[Dataset entries]
= = = = = = =

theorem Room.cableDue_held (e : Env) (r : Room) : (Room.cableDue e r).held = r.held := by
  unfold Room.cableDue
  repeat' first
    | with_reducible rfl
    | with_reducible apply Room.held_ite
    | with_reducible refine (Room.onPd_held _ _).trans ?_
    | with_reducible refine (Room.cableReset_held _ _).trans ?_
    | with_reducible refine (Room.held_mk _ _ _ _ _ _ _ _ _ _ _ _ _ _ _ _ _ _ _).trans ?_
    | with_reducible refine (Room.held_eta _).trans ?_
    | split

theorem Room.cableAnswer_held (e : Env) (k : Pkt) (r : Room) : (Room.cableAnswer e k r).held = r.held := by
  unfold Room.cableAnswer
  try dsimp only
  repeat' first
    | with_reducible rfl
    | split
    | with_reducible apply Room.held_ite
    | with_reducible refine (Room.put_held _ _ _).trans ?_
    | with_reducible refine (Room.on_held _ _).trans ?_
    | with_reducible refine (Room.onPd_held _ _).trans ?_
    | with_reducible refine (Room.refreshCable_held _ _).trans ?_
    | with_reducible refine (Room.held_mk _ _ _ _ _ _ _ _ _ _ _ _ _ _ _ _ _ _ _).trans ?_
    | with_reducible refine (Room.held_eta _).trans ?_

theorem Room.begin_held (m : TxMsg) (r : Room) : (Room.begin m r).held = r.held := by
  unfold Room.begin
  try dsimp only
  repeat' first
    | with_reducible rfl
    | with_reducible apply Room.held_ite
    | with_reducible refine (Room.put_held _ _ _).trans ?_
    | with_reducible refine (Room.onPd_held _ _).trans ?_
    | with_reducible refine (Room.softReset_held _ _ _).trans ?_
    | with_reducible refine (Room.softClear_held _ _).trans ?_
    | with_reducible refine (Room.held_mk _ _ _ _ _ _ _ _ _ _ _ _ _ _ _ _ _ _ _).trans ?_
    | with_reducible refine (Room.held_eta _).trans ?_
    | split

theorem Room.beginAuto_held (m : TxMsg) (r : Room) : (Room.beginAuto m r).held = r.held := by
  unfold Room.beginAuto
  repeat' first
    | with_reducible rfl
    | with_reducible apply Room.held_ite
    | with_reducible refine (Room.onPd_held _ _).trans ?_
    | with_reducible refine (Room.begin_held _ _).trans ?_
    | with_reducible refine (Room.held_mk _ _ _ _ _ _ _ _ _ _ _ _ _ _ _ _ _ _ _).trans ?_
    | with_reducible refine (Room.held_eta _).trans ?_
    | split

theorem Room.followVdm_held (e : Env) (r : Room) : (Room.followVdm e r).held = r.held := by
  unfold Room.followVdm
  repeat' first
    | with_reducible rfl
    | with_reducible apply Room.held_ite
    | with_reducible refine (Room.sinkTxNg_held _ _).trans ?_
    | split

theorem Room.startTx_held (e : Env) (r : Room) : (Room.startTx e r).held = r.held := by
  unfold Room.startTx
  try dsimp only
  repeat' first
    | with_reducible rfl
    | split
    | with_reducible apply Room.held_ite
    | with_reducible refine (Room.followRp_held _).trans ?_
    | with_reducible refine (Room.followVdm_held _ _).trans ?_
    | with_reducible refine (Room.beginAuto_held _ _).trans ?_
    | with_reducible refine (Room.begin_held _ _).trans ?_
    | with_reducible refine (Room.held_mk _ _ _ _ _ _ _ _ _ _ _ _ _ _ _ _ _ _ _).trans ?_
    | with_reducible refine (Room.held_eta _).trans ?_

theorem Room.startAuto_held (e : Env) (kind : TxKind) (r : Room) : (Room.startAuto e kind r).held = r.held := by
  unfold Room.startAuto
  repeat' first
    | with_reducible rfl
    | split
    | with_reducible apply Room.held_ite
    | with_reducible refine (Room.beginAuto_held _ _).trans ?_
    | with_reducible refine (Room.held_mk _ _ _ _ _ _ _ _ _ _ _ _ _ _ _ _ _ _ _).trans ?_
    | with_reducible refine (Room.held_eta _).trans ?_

= = = = = = =

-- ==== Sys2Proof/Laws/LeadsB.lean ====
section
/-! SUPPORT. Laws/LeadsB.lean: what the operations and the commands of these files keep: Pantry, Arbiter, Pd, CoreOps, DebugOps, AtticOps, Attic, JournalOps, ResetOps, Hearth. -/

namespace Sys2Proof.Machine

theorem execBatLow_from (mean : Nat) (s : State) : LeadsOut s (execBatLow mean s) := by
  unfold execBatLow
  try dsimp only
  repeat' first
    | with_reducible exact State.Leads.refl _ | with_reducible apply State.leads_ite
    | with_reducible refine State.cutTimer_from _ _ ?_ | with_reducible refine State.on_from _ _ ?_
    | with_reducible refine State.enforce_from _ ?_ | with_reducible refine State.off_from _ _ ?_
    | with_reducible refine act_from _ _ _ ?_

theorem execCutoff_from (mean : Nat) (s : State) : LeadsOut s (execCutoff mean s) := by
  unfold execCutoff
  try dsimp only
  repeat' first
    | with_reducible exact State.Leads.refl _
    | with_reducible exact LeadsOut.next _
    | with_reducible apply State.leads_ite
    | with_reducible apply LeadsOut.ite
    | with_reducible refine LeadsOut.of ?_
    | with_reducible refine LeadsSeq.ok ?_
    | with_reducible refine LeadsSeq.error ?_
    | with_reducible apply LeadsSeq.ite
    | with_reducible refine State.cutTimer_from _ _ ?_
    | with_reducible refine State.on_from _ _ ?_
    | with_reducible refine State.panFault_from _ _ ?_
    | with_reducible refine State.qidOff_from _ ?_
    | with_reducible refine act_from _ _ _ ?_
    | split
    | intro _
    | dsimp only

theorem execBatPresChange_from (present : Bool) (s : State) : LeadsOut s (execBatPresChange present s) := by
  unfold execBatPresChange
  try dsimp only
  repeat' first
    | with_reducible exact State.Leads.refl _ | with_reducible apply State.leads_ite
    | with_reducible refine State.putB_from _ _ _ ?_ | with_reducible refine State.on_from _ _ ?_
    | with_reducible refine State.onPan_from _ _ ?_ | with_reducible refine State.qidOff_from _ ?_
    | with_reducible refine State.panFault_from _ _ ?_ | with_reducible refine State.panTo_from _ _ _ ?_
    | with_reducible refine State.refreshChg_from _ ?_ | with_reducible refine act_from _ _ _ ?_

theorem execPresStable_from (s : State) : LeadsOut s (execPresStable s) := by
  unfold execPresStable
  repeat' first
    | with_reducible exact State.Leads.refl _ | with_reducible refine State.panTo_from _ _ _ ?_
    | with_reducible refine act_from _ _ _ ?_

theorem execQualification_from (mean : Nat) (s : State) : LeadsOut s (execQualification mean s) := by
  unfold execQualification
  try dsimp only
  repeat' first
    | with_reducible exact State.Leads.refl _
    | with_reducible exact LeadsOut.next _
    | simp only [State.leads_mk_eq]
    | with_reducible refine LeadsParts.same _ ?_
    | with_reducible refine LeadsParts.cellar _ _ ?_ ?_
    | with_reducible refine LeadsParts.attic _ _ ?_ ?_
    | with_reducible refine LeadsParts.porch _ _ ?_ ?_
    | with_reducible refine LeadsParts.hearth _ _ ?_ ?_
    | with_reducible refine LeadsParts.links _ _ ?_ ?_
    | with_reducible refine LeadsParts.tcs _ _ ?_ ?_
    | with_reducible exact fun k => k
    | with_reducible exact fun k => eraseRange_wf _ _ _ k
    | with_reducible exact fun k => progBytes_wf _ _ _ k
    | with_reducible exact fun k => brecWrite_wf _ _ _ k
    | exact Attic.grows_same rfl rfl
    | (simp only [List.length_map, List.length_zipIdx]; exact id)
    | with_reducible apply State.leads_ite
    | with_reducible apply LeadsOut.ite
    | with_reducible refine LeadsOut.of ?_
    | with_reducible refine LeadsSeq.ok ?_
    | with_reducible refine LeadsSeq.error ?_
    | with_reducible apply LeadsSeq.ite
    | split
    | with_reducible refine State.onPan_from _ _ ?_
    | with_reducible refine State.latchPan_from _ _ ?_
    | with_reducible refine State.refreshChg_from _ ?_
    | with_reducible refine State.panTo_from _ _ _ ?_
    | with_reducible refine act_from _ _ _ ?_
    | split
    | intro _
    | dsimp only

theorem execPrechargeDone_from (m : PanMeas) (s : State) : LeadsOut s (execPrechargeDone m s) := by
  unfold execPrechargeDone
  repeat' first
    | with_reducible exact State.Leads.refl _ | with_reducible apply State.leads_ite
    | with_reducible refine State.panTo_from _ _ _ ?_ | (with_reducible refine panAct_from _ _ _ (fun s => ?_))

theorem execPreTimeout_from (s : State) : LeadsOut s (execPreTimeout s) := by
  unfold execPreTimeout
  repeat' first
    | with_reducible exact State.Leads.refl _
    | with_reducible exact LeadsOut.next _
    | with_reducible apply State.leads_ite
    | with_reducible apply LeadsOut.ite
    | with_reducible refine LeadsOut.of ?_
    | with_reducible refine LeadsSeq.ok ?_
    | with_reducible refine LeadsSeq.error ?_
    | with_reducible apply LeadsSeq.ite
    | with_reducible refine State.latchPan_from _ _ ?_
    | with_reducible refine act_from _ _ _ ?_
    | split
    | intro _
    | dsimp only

= = = = = = =

_Exercise goal_:
Looking at the data above, say how many lines include the string "mean" and add nothing.

_Task answer_:
3